Thank God he won the election and naturally did not have any reason to go to court and there were minimal skirmishes and chaos in the land post election. It was surprising that the loser of that Election, Former President Ebele Jonathan also shunned the court. He accepted the election outcome and congratulated the winner, President Muhammadu Buhari and that earned him several accolades till date.

Countries like Garbon, Liberia, Madagascar, Sierra Leone, Zimbabwe etc are all billed to have held or holding their presidential elections this 2023. President Julius Maada Bio has won re-election in Sierra Leone’s tense presidential vote. The election commission confirmed his victory recently but his main challenger Samura Kamara was quick to reject the results. He however promised not to go court to dispute the election results because he does not have faith in the nation’s judiciary. This is second time of losing to the incumbent President Maada Bio of Sierra Leone People’s Party(SLPP). He went to court after the first loss and lost woefully and having the feeling that the judiciary will not be different from the first experience he chose to shun the court for redress in the last election. Very sad isn’t it?

But that is not the case in Nigeria. Despite the fact that the Nigerian Courts have never upturned Presidential results from 1960 till date, the number of electoral cases both pre and post elections in Nigeria are frightening. The three major presidential candidates are all in court, with two from different parties, Labour Party and People’ Democratic Party challenging the electoral victory declared by the Electoral umpire on the current President Ahmed Bola Tinubu GCFR of All Progressive Congress(APC). They have all closed their cases, with written briefs filed and exchanged. We await adoptions and possible dates for Judgement. We all wish parties and the country well in coming weeks and months.
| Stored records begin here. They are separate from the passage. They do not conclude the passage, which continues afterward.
-- ==== Sys2Proof/Machine/Dma.lean ====
section
/-!
DEFINITION. Machine/Dma.lean: invalidation of translations (R278), and the DMA channels: descriptors, units of transfer, faults, resumption and abort (R280 to R291).
-/
namespace Sys2Proof.Machine

/-! ### Invalidation (R278, R297) -/

/-- Whether a buffered translation serves an armed timed read stream. -/
def State.servesTimed (s : State) (e : TlbEntry) : Bool :=
  (List.range 24).any (fun p => (List.range 8).any (fun k =>
    let m := s.getMsp p k
    let st := s.f (MSP_CSR.STATE p k)
    decide (1 ≤ st ∧ st ≤ 3) && s.on (MSP_CFG.TIMED p k) && m.asid == e.asid &&
      decide (m.base < (e.page + 1) * 2 ^ e.bits) && decide (e.page * 2 ^ e.bits < m.base + m.len)))

/-- `INVALIDATION_COMPLETE` (R278): the matching entries are gone and `BUSY` clears; a timed stream that lost a pinned one sets `PINHIT` (R297). -/
def execInvalidationComplete (s : State) : Host.Outcome State Fault Refusal :=
  if s.on MMU_INV.BUSY then
    let v := s.rd MMU_INV
    let gone := s.tlb.filter (invMatches v)
    let kept := s.tlb.filter (fun e => !invMatches v e)
    let s := if gone.any (fun e => e.pinned && s.servesTimed e) then s.setF MMU_STAT.PINHIT 1 else s
    .next ((State.setF { s with tlb := kept } MMU_STAT.PINUSED (kept.filter (fun e => e.pinned)).length).setF MMU_INV.BUSY 0)
  else .next s

/-! ### Fault entries (R285) -/

/-- Whether two fault entries are of the same channel or stream. -/
def FaultEntry.same (a b : FaultEntry) : Bool := a.stream == b.stream && a.port == b.port && a.index == b.index

/-- Queue a fault entry for a sequencer, at most one per channel or stream: a later fault's entry takes the place of an earlier one (DESIGN CHOICE, log entry 57). -/
def queueFault (n : Nat) (e : FaultEntry) (s : State) : State :=
  if n < 24 then s.onSeq n (fun x => { x with dmaq := x.dmaq.filter (fun a => !a.same e) ++ [e] }) else s

/-- Remove the fault entry of a channel or stream. -/
def unqueueFault (stream : Bool) (port index : Nat) (s : State) : State :=
  { s with seqs := s.seqs.map (fun q => (q.1, { q.2 with dmaq := q.2.dmaq.filter (fun e => !e.same { stream := stream, port := port, index := index, ctx := 0 }) })) }

/-! ### Channels -/

/-- A channel's descriptor state. -/
def State.getCh (s : State) (c : Nat) : Chan := Map.getD s.dmas c Chan.empty

/-- Store a channel's descriptor state. -/
def State.setCh (s : State) (c : Nat) (x : Chan) : State := { s with dmas := Map.set s.dmas c x }

/-- The partition of a channel. -/
def State.chPart (s : State) (c : Nat) : Nat := s.f (DMA_CH_OWN.PART c)

/-- Translate an address of a channel (R269, R275); the result is a fault code of R283 or a physical address. -/
def chXlt (c va : Nat) (rights : Word → Bool) (s : State) : Except Nat Nat × State :=
  if !s.on (DMA_CH_XLT.TE c) then (.ok (va % 2 ^ 52), s)
  else
    let p := s.chPart c
    match translate (p * 4096 + s.f (DMA_CH_XLT.ASID c)) (s.f (DMA_CH_XLT.PTBASE c) * 4096) p (srcOf 1 c) (va % 2 ^ 48) rights s with
    | (.ok pa, s) => (.ok pa, s)
    | (.fault code, s) => (.error (if code = 0x0A then 1 else 2), s)

/-- `STAT` of a descriptor (R283). -/
def Chan.stat (x : Chan) (ended fcode fside : Nat) : Nat :=
  ended * 2 ^ 61 + b2n x.coll * 2 ^ 60 + b2n x.psn * 2 ^ 59 + fcode * 2 ^ 55 + fside * 2 ^ 53 + min x.ccnt 4095 * 2 ^ 40 + min x.pcnt 255 * 2 ^ 32

/-- Write `DONE` and `STAT` into the descriptor. -/
def chReport (c ended fcode fside : Nat) (s : State) : State :=
  let x := s.getCh c
  let s := (busPost (x.pa + 0x20) 8 x.done 24 false s).2
  (busPost (x.pa + 0x28) 8 (x.stat ended fcode fside) 24 false s).2

/-- Suspend a channel (R285): the report, the fault registers, and the notice to the owner. -/
def chSuspend (c fcode fside va : Nat) (s : State) : State :=
  let s := if fside = 2 then s else chReport c 2 fcode fside s
  let s := ((s.setF (DMA_CH_CSR.STATE c) 2).setF (DMA_CH_CSR.FCODE c) fcode).setF (DMA_CH_CSR.FSIDE c) fside
  let s := s.setF (DMA_CH_FVA.ADDR c) (if s.on (DMA_CH_XLT.TE c) then va % 2 ^ 48 else va)
  let p := s.chPart c
  if s.on (DMA_CH_OWN.KIND c) then
    queueFault (s.f (DMA_CH_OWN.SEQ c)) { stream := false, port := 0, index := c, ctx := s.f (DMA_CH_OWN.OCTX c) } s
  else sendMsix (s.vfOf p) (s.f (DMA_CH_OWN.OCTX c) % 2 ^ 11) s

/-- Notify the owner that a descriptor has ended (R282, R284). -/
def chNotify (c : Nat) (s : State) : State :=
  let x := s.getCh c
  if !bitOf x.ctl 4 then s
  else if s.on (DMA_CH_OWN.KIND c) then setDoorbell (s.f (DMA_CH_OWN.SEQ c)) (2 ^ (x.ctl / 2 ^ 8 % 16)) s
  else sendMsix (s.vfOf (s.chPart c)) (s.f (DMA_CH_OWN.OCTX c) % 2 ^ 11) s

/-- The end of a descriptor (R284): reported with `CADDR`, notified, and chained or the channel goes idle. -/
def chEnd (c : Nat) (s : State) : State :=
  let x := s.getCh c
  let s := chNotify c (busPost (x.pa + 0x30) 8 x.caddr 24 false (chReport c 1 0 0 s)).2
  if bitOf x.ctl 3 ∧ x.next ≠ 0 then (s.setCh c Chan.empty).setF (DMA_CH_DESC.ADDR c) (x.next / 64)
  else (s.setCh c Chan.empty).setF (DMA_CH_CSR.STATE c) 0

/-- A descriptor whose `DONE` has reached `LEN` ends. -/
def chMaybeEnd (c : Nat) (s : State) : State := if (s.getCh c).len ≤ (s.getCh c).done then chEnd c s else s

/-- `GO` (R284, R300): starts an idle channel of a partition. -/
def chGo (c : Nat) (s : State) : State :=
  if s.f (DMA_CH_CSR.STATE c) = 0 ∧ s.chPart c ≠ 15 then (s.setCh c Chan.empty).setF (DMA_CH_CSR.STATE c) 1 else s

/-- `RESUME` (R286): removes the fault entry and reads the descriptor again; counts of the descriptor go on. -/
def chResume (c : Nat) (s : State) : State :=
  if s.f (DMA_CH_CSR.STATE c) = 2 then
    let s := unqueueFault false 0 c s
    (s.setCh c { s.getCh c with loaded := false }).setF (DMA_CH_CSR.STATE c) 1
  else s

/-- Words of memory at a physical address: the data, and whether one was poisoned; none is a bus error. -/
def busWords : (n pa : Nat) → State → Option (List Nat × Bool) × State
  | 0, _, s => (some ([], false), s)
  | n + 1, pa, s =>
    match busRead pa 8 s with
    | (none, s) => (none, s)
    | (some g, s) =>
      match busWords n (pa + 8) s with
      | (none, s) => (none, s)
      | (some (ds, bad), s) => (some (g.data :: ds, bad || g.bad), s)

/-- The words of a channel's descriptor (R281): its physical address and the words, or a fault code of R283; 0 while they have to wait behind a push (R147), as those that
an abort reads do not (log entry 60). -/
def chWords (c : Nat) (abort : Bool) (s : State) : Except Nat (Nat × List Nat) × State :=
  match chXlt c (s.f (DMA_CH_DESC.ADDR c) * 64) (fun w => pteR w && pteW w) s with
  | (.error f, s) => (.error f, s)
  | (.ok pa, s) =>
    if !abort && s.portHeld pa then (.error 0, s)
    else
    match busWords 8 pa s with
    | (none, s) => (.error 3, s)
    | (some (ws, bad), s) => (if bad then .error 6 else .ok (pa, ws), s)

/-- Whether a reserved bit of a descriptor is set (R281 to R283). -/
def reservedSet (ws : List Nat) : Bool :=
  let w (k : Nat) : Nat := ws.getD k 0
  w 0 / 2 ^ 12 != 0 || w 0 / 2 ^ 5 % 8 != 0 || w 3 / 2 ^ 40 != 0 || w 4 / 2 ^ 40 != 0 || bitOf (w 5) 52 || w 5 % 2 ^ 32 != 0 || w 6 / 2 ^ 52 != 0

/-- A channel takes its descriptor from the words read at a physical address; its counts go on. -/
def chTake (c pa : Nat) (ws : List Nat) (s : State) : State :=
  let w (k : Nat) : Nat := ws.getD k 0
  s.setCh c { s.getCh c with loaded := true, pa := pa, ctl := w 0, src := w 1, dst := w 2, len := w 3, done := w 4, next := w 7 }

/-- The descriptor of a running channel is read and checked (R281, R284). -/
def chFetch (c : Nat) (s : State) : State :=
  let va := s.f (DMA_CH_DESC.ADDR c) * 64
  match chWords c false s with
  | (.error f, s) => if f = 0 then s else chSuspend c f 2 va s
  | (.ok (pa, ws), s) =>
    let w (k : Nat) : Nat := ws.getD k 0
    if reservedSet ws then chSuspend c 5 2 va s
    else if w 2 % 4 ≠ 0 ∨ w 3 % 4 ≠ 0 ∨ (!bitOf (w 0) 0 ∧ w 1 % 4 ≠ 0) then chSuspend c 4 2 va s
    else chMaybeEnd c (chTake c pa ws s)

/-- `ABORT` (R291): the channel stops, writes `DONE` and `END` = 3, notifies the owner and goes idle.  A descriptor that it does not hold, before the first read or
between a suspension or a resume and the next read, is read for this; one that cannot be read stays as it is (log entry 60). -/
def chAbort (c : Nat) (s : State) : State :=
  if s.f (DMA_CH_CSR.STATE c) = 0 then s
  else
    let s := if (s.getCh c).loaded then s
      else
        match chWords c true s with
        | (.ok (pa, ws), s) => chTake c pa ws s
        | (.error _, s) => s
    let s := if (s.getCh c).loaded then chNotify c (chReport c 3 0 0 s) else s
    ((unqueueFault false 0 c s).setCh c Chan.empty).setF (DMA_CH_CSR.STATE c) 0

/-- Island memory answers an address. -/
def State.isIsl (s : State) (pa : Nat) : Bool :=
  match s.region pa with
  | .isl _ _ => true
  | _ => false

/-- The tag nibbles of `size` bytes at an address, from those of its ECC word (R134). -/
def tagPart (pa size tags : Nat) : Nat := if size = 8 then tags else tags / 16 ^ (pa % 8 / 4) % 16

/-- The source of a unit (R284, R288): data, tags and whether it is poisoned, or a fault code with its address; code 0 while it has to wait behind a push (R147). -/
def chSource (c size : Nat) (s : State) : Except (Nat × Nat) Got × State :=
  let x := s.getCh c
  if bitOf x.ctl 0 then (.ok { data := (x.src % 2 ^ 64 * (2 ^ 64 + 1)) / 2 ^ (8 * (x.done % 8)) % 2 ^ (8 * size), tags := 0, bad := false }, s)
  else
    let va := x.src + x.done
    match chXlt c va pteR s with
    | (.error f, s) => (.error (f, va), s)
    | (.ok pa, s) =>
      if s.portHeld pa then (.error (0, va), s)
      else
      match busRead pa size s with
      | (none, s) => (.error (3, va), s)
      | (some g, s) =>
        let keep := bitOf x.ctl 1 && s.isIsl pa
        (.ok { g with tags := if keep then tagPart pa size g.tags else 0 }, s)

/-- One unit of transfer moves (R284, R287 to R289); `clash` tells that the owner writes the same ECC word at that edge. -/
def chUnit (c : Nat) (clash : Bool) (s : State) : State :=
  let x := s.getCh c
  let dst := x.dst + x.done
  let size := if dst % 8 = 0 ∧ (bitOf x.ctl 0 ∨ (x.src + x.done) % 8 = 0) ∧ 8 ≤ x.len - x.done then 8 else 4
  match chSource c size s with
  | (.error (f, va), s) => if f = 0 then s else chSuspend c f 0 va s
  | (.ok g, s) =>
    if g.bad ∧ bitOf x.ctl 2 then chSuspend c 6 0 (x.src + x.done) s
    else
      match chXlt c dst pteW s with
      | (.error f, s) => chSuspend c f 1 dst s
      | (.ok pa, s) =>
        let word := s.landing pa
        match busWrite pa size g.data (if s.isIsl pa then g.tags else 0) g.bad false clash s with
        | (.error, s) => chSuspend c 3 1 dst s
        | (.waits, s) => s
        | (r, s) =>
          let s := if g.bad ∧ x.psn = false then logErr 0x0502 (s.chPart c) (srcOf 1 c) (BitVec.ofNat 64 (s.f (DMA_CH_DESC.ADDR c) * 64)) 0 s else s
          let x := if g.bad then { x with psn := true, pcnt := min (x.pcnt + 1) 255 } else x
          let x := if r = .collided then
            { x with coll := true, ccnt := min (x.ccnt + 1) 4095, caddr := if x.ccnt = 0 then word else x.caddr } else x
          chMaybeEnd c (s.setCh c { x with done := x.done + size })

/-- Whether the DMA complex has its clock. -/
def State.dmaClk (s : State) : Bool := s.on CLK_STAB1.DMA

/-- A write of a register of the DMA and MMU complex by the physical function, or a gated access (R33). -/
def dmaWrite (key : Nat) (g : State → State) (s : State) : State := if s.dmaClk then g s else gatedAccess key s

/-- `DMA_GO` (R284). -/
def execDmaGo (c : Fin 64) (s : State) : Host.Outcome State Fault Refusal := .next (dmaWrite (DMA_CH_CSR c) (chGo c) s)

/-- `DMA_RESUME` (R286). -/
def execDmaResume (c : Fin 64) (s : State) : Host.Outcome State Fault Refusal := .next (dmaWrite (DMA_CH_CSR c) (chResume c) s)

/-- `DMA_ABORT` (R291). -/
def execDmaAbort (c : Fin 64) (s : State) : Host.Outcome State Fault Refusal := .next (dmaWrite (DMA_CH_CSR c) (chAbort c) s)

/-- `DMA_DESCRIPTOR_FETCH` (R284): a running channel without a descriptor reads it. -/
def execDmaDescriptorFetch (c : Fin 64) (s : State) : Host.Outcome State Fault Refusal :=
  if s.f (DMA_CH_CSR.STATE c) = 1 ∧ (s.getCh c).loaded = false ∧ s.partDown (s.chPart c) = false then .next (chFetch c s) else .next s

end Sys2Proof.Machine
end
We also all await the general elections of other countries in African Continent like Madagascar, Garbon, Liberia and Zimbabwe. We all wish them free, fair and credible elections with no acrimony and crisis in the coming months before the end of the year.


The choosing of leaders whose objectives is for service by the electorates should be without acrimony and the attendant blood and deaths that accompany it in the continent.
The continent must insist that nations under them must strenghten the independence and integrity of both the election management bodies to guarantee free, fair and credible polls for their countries and the Judiciary which where irregularities that are sufficient enough to affect the credibility are noticed, should step in to effect immediate redress either by nullification or proclaiming the right winner in the contest. This they should do without fear or favour.

The choice of leadership is such an important responsibility that should not be toyed with or handled with kid gloves in the continent. We have seen what effective and good leadership have done to developed economies and we as a continent cannot afford not to brave up to ensure that we strike a golden cord in mapping out proper strategy and mechanisms that will throw up effective leadership that will take the continent back to its glory. Civilization started in Africa, but the continent has been manned by inept and corrupt leadership not necessarily chosen by the people but imposed by fowl means, and unfortunately, they have continued to keep the countries in the continent retarded and unprogressive.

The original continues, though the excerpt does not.